The case of Sanders v. Howell, 73 Fla. 563, 74 South. Rep. 802, does not hold that the courts will notice the existence of the municipal ordinances of the City of Pensacola without proof of their existence. In that case Howell applied to the Court of Record for Escambia County for a writ of habeas corpus alleging in his petition that he was detained in custody upon a charge of having violated an ordinance by selling milk in the city without first paying to the city the license tax required by the ordinance imposing such tax upon persons engaged in selling milk in the city. The return of the City Marshal averred that he had arrested Howell and held him in custody for trial before the Police Court upon an affidavit and warrant copies of which were, attached. The copy of the warrant attached alleged that Howell violated the ordinances of the city by engaging in the business and occupation of peddling, selling and delivering to customers milk and cream without first having paid the license required by the ordinance and in violation of an ordinance to regulate the production and sale and to perfect the purity of milk in the city.

The power of the city under Chapter 6087 Laws of Florida, 1909, to adopt valid ordinances such as were referred to in the warrant imposing a license tax upon persons engaged in the business of peddling, selling and delivering milk and cream in the city and to regulate the production and sale of such commodity, was not denied, but the question was whether Chapter 6924 of the Laws of Florida, 1915, repealed pro tanto Section 1 of Chapter 6087 Laws of 1909.

*583Chapter 6087 is a special act conferring, upon the City of Pensacola the power to impose license taxes for municipal purposes upon any and all occupations and upon any and all privileges, etc. Chapter 6924 is. a general act exempting from all forms of license tax, State, county and municipal, all farm and grove products and product® manufactured therefrom, except intoxicating liquors, wines or beer. This court merely held that a valid local or special law relating to the powers and government of particular municipalities, although in conflict with the general statutory law, prevails, following the case of Ferguson v. McDonald, 66 Fla. 494, 63 South. Rep. 915. Therefore Chapter 6924 did not repeal Chapter 6087, and as the petitioner had not shown that he was unlawfully detained he was remanded to the custody of the officer.

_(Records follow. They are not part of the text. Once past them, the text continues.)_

-- ==== Sys2Proof/Syntax.lean ====
section
/-!
DEFINITION. The instructions of the Vorril as syntax: the SIMT stream words of R44, the words of the matrix
sequencer's stream (R275), the words of a queue program (R387), and the steps that no program word names (a clause
header, the engines, the dispatcher, the owner's requests and the events of the platform). Fields are held as the
numbers their words hold; `WellFormed` says which numbers are admitted.
-/

namespace Sys2Proof

/-- The XW extension word of a V3 instruction (R39). `as` is written `asc`, `bs` is written `bsc`. -/
structure XW where
  c : Nat := 0
  rnd : Nat := 0
  sat : Bool := false
  nega : Bool := false
  negb : Bool := false
  negc : Bool := false
  absa : Bool := false
  absb : Bool := false
  bs : Bool := false
  as : Bool := false
  deriving DecidableEq, Repr

/-- Format V3 (R39). -/
structure V3 where
  d : Nat
  a : Nat
  b : Nat
  t : Nat
  xw : Option XW
  deriving DecidableEq, Repr

/-- Format RI (R39); the immediate is the raw 10-bit field. -/
structure RI where
  d : Nat
  a : Nat
  imm : Nat
  deriving DecidableEq, Repr

/-- Format RL (R39) with its 32-bit immediate word. -/
structure RL where
  d : Nat
  a : Nat
  mod : Nat
  imm : Nat
  deriving DecidableEq, Repr

/-- The MX extension word of a memory instruction (R39, R201); the offset is the raw 24-bit field. -/
structure MX where
  scope : Nat := 0
  order : Nat := 0
  cache : Nat := 0
  nt : Bool := false
  off24 : Nat := 0
  deriving DecidableEq, Repr

/-- Format M (R39, R201). -/
structure MF where
  d : Nat
  a : Nat
  off : Nat
  w : Nat
  mx : Option MX
  deriving DecidableEq, Repr

/-- The AX extension word of an atomic (R39, R222); the offset is the raw 22-bit field. -/
structure AX where
  scope : Nat
  order : Nat
  aop : Nat
  off22 : Nat
  deriving DecidableEq, Repr

/-- Format AM (R39, R222). -/
structure AM where
  d : Nat
  a : Nat
  b : Nat
  t : Nat
  ax : AX
  deriving DecidableEq, Repr

/-- Format B (R39); the offset is the raw 20-bit field. -/
structure BF where
  p : Nat
  pn : Nat
  off : Nat
  deriving DecidableEq, Repr

/-- Format S (R39). -/
structure SF where
  sd : Nat
  sa : Nat
  sb : Nat
  imm : Nat
  deriving DecidableEq, Repr

/-- Format K (R39). -/
structure KF where
  md : Nat
  ma : Nat
  mb : Nat
  s : Nat
  imm : Nat
  deriving DecidableEq, Repr

/-- Format C with its CX word (R39). -/
structure CF where
  p : Nat
  pn : Nat
  sa : Nat
  va : Nat
  vb : Nat
  bar : Nat
  batch : Nat
  deriving DecidableEq, Repr

/-- Format WF (R39). -/
structure WF where
  wld : Nat
  wst : Nat
  wcp : Nat
  wtx : Nat
  deriving DecidableEq, Repr

/-- The header of a ZCP request (R424, R425): the requesting master, its sequence number and the port it came in on. -/
structure ZcpHdr where
  master : Nat
  seq : Nat
  port : Nat
  deriving DecidableEq, Repr

/-- A PUT message as another node sends it (R261, R423); its destination is a list of physical ranges (address, bytes),
one for each page. -/
structure PutMsg where
  src : Nat
  id : Nat
  ctx : Nat
  pieces : List (Nat × Nat)
  counter : Nat
  increment : Nat
  data : List Nat
  deriving DecidableEq, Repr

The court did not have to take judicial notice of the city ordinance. So far as the record was concerned it was admitted that his detention was lawful if the general act of the legislature referred to did not repeal the special act. In the case at bar the petitioner complains that he is detained under an ordinance invalid for constitutional reasons and does not exhibit that ordinance to the court in the method prescribed by the statute.

Petition denied.

Browne, C. J., and Taylor, Whitfield and West, J. J., concur.